Assistant Examiner: Vail; Seth D.
Attorney, Agent or Firm: Petersen; Bret J., Kesterson; James, Donaldson; Richard
Claims
What is claimed is:
1. A portable computing device comprising:
a. a housing having a computer processor;
b. a low profile keyboard associated with said housing comprising:
i) a circuit board having electrical traces;
ii) a flexible layer having dome regions for keys;
iii) a contact material affixed to a portion of said dome region for
contacting said electrical traces on said circuit board; and
iv) at least one rigid rib attached to the flexible layer and extending
from the flexible layer to said circuit board,
wherein said flexible layer allows the dome region to collapse to bring
said contact material in contact with said circuit board.
2. The portable computer of claim 1, wherein said keyboard rigid rib
extends peripherally around each key and is bonded around a substantial
portion of the periphery to said key dome.
3. The portable computer of claim 1, wherein said keyboard further
comprises at least one alignment piston connected to said flexible layer
extending down into said circuit board.
4. The portable computer of claim 1, wherein said keyboard further
comprises vent holes in said circuit board.

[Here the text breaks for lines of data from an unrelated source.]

-- ==== Sys2Proof/Machine/Debug.lean ====
section
/-!
DEFINITION. The test port: unlock attempts (R103), and the debug of a halted sequencer (R429, R430).
-/

namespace Sys2Proof.Machine

/-- UNLOCK_ATTEMPT (R103): the device draws a challenge, and verifies the tester's signature over DEVID ‖ UID ‖ challenge against K01.
Each attempt is recorded. -/
def unlockAttempt (sig : Bytes) (d : Dev) : Dev :=
  if !d.awake then d
  else
    let old := d.dbgctl
    let ready := d.anvil.ready
    let r : Bytes × Dev := if ready then d.draw 16 else ([], d)
    let d := r.2
    let ok := d.host.dbgAllow && !d.ident.dbgFused && ready && !d.keyEmpty 1 &&
      ecdsaVerify (d.key 1).material (sha256 (leBytes 2 0x7256 ++ d.cru.uid ++ r.1)) sig
    let d := d.present
    let d := if ok then { d with host := { d.host with dbgUnlocked := true }, cru := { d.cru with dbgSeen := true } } else d
    d.noteDebug oDebug old

def execUnlockAttempt (signature : Bytes) (s : State) : Host.Outcome State Fault Refusal := run (unlockAttempt signature) s

/-- A sequencer is halted in an event of the host port, with the DEBUG record, and timers that follow it freeze (R179, R429). -/
def Dev.haltSeq (q : Nat) (d : Dev) : Dev :=
  let old := d.dbgctl
  let d := d.present.onSeq q (fun s => { s with halted := true })
  d.tmrFreeze.noteDebug oDebug old

/-- DEBUG_HALT (R429): refused without a session, and while a secure script runs; the refusal is recorded. -/
def debugHalt (q : Nat) (d : Dev) : Dev :=
  let q := q % 2
  let s := d.seqr q
  if !d.awake || !d.host.dbgUnlocked || s.halted then d
  else if s.rom || s.secure then d.present.noteDebug oDebug d.dbgctl
  else d.haltSeq q

def execDebugHalt (seq : Nat) (s : State) : Host.Outcome State Fault Refusal := run (debugHalt seq) s

/-- BREAKPOINT (R429): a script that stands at a breakpoint halts before the instruction. -/
def breakpoint (q : Nat) (d : Dev) : Dev :=
  let q := q % 2
  let s := d.seqr q
  if d.host.dbgUnlocked && d.scriptRuns q && !s.secure && s.breakpoints.contains s.pc then d.haltSeq q else d

def execBreakpoint (seq : Nat) (s : State) : Host.Outcome State Fault Refusal := run (breakpoint seq) s

/-- The instruction that stands at PC, of a class and operation. -/
def oneInstr (q cls op : Nat) : Dev → Dev :=
  let far : NandRead := ⟨0, 0, false, false⟩
  match cls, op with
  | 2, _ => loadOp q
  | 3, _ => storeOp q
  | 4, 9 => callOp q
  | 4, 10 => retOp q
  | 4, 11 => jrOp q
  | 4, _ => branchOp q
  | 5, 0 => waitevOp q
  | 5, _ => fun d => waittEnd q (waittOp q d)
  | 6, 0 => lftx q
  | 6, 1 => uhfrx q none
  | 6, 2 => uwbrange q none none none
  | 6, 3 => aesn q
  | 6, 4 => cmacn q
  | 6, 5 => unitHkdf q
  | 6, 6 => ecmul q
  | 6, 7 => ecdsa q
  | 6, 8 => atlasq q far
  | 6, 9 => copy q
  | 6, _ => crcOp q
  | 7, 0 => haltOp q
  | 7, 1 => retiOp q
  | 7, 2 => ienOp q
  | 7, 3 => signalOp q
  | 7, 4 => tbreadOp q
  | 7, 5 => setr q
  | 7, 6 => setw q
  | 7, 7 => drawOp q
  | 7, 8 => getsrcOp q
  | 7, _ => sysNopOp q
  | _, op => aluOp q op

/-- SINGLE_STEP (R429): one instruction of a halted sequencer, its breakpoint apart; a radio gives it no frame. -/
def singleStep (q : Nat) (d : Dev) : Dev :=
  let q := q % 2
  let s := d.seqr q
  if !d.host.dbgUnlocked || !s.halted then d
  else
    let h := s.fetch
    let d := d.onSeq q (fun s => { s with halted := false, breakpoints := [] })
    (oneInstr q h.cls h.op d).onSeq q (fun t => { t with halted := true, breakpoints := s.breakpoints })

def execSingleStep (seq : Nat) (s : State) : Host.Outcome State Fault Refusal := run (singleStep seq) s

/-- A register of a sequencer written: W0–W15, then FLAGS, PC and PROG. -/
def Seqr.poke (s : Seqr) (n v : Nat) : Seqr :=
  if n < 16 then s.setReg n (BitVec.ofNat 32 v)
  else match n with
    | 16 => { s with flags := v % 64 }
    | 17 => { s with pc := v }
    | 18 => { s with prog := v }
    | _ => s

/-- The numbers of four bytes each, at places `n`, `n + 1`, … . -/
def pokes (n : Nat) : Nat → Bytes → Seqr → Seqr
  | 0, _, s => s
  | k + 1, bs, s => if bs.length < 4 then s else pokes (n + 1) k (bs.drop 4) (s.poke n (leNat (bs.take 4)))

/-- DEBUG_MEMORY_WRITE (R429): registers (space 0), the data space (1), instruction RAM (2), which leaves the image unverified, and the
four breakpoints (3). -/
def debugMemoryWrite (q space addr : Nat) (bytes : Bytes) (d : Dev) : Dev :=
  let q := q % 2
  if !d.host.dbgUnlocked || !(d.seqr q).halted then d
  else match space with
    | 0 => d.onSeq q (pokes addr 19 bytes)
    | 1 =>
      if !(d.seqr q).inData addr bytes.length then d
      else if addr < 0x10000 then d.dataWrite q addr bytes
      else d.onSeq q (fun s =>
        let m := overwrite (s.ib ++ s.ob) (addr - 0x10000) bytes
        { s with ib := m.take 1024, ob := m.drop 1024 })
    | 2 =>
      if 0x8000 < addr + bytes.length then d
      else d.onSeq q (fun s => { s with iram := cellsWrite (0 : Byte) addr bytes s.iram, dirty := true })
    | 3 => d.onSeq q (fun s => { s with breakpoints := (List.range (min 4 (bytes.length / 4))).map (fun i => leNat (slice (4 * i) 4 bytes)) })
    | _ => d

def execDebugMemoryWrite (seq space addr : Nat) (bytes : Bytes) (s : State) : Host.Outcome State Fault Refusal :=
  run (debugMemoryWrite seq space addr bytes) s

end Sys2Proof.Machine
end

5. The portable computer of claim 1, wherein said keyboard keys further
comprise a rigid key cap integrally formed with said flexible layer to
form said dome.
6. The portable computer of claim 5, wherein said alignment pistons are of
a rigid material integrally formed with said keyboard key caps.
7. A low profile keyboard for an electronic device comprising:
a. a circuit board having electrical traces;
b. a flexible layer having dome regions for keys;
c. a contact material affixed to a portion of said dome region for
contacting said electrical traces on said circuit board; and
d. at least one rigid rib attached to the flexible layer and extending from
the flexible layer to said circuit board,
wherein said flexible layer allows the dome region to collapse to bring
said contact material in contact with said circuit board and then return
to its original shape when released by the user.
8. The portable computer of claim 7, wherein said keyboard rigid rib
extends peripherally around each key and is bonded around a substantial
portion of the periphery to said key dome.
9. The keyboard of claim 7, wherein said keyboard further comprises at
least one alignment piston connected to said flexible layer extending down
into said circuit board.
10. The keyboard of claim 7, wherein said keyboard further comprises vent
holes in said circuit board.
11. The keyboard of claim 7, wherein said keyboard keys further comprise a
rigid key cap integrally formed with said flexible layer to form said
dome.
12. The keyboard of claim 11, wherein said alignment pistons are of a rigid
material integrally formed with said keyboard key caps.
13. A low profile keyboard for an electronic device comprising:
a. a flexible circuit board having electrical traces;
b. a flexible layer having dome regions for keys;
c. a contact material affixed to a portion of said dome region for
contacting said electrical traces on said circuit board; and
d. a honey-comb rib structure attached to the flexible layer and extending
from the flexible layer to said circuit board,
wherein said flexible layer allows the dome region to collapse to bring
said contact material in contact with said circuit board.
14. The keyboard of claim 13, wherein said keyboard rigid rib extends
peripherally around each key and is bonded around a substantial portion of
the periphery to said key dome.
15. The keyboard of claim 14, wherein said keyboard further comprises at
least one alignment piston connected to said flexible layer extending down
into said circuit board.
16. The keyboard of claim 13, wherein said keyboard further comprises vent
holes in said circuit board.
17. The keyboard of claim 13, wherein said keyboard keys further comprise a
rigid key cap integrally formed with said flexible layer to form said
dome.
18. The keyboard of claim 17, wherein said alignment pistons are of a rigid
material integrally formed with said keyboard key caps.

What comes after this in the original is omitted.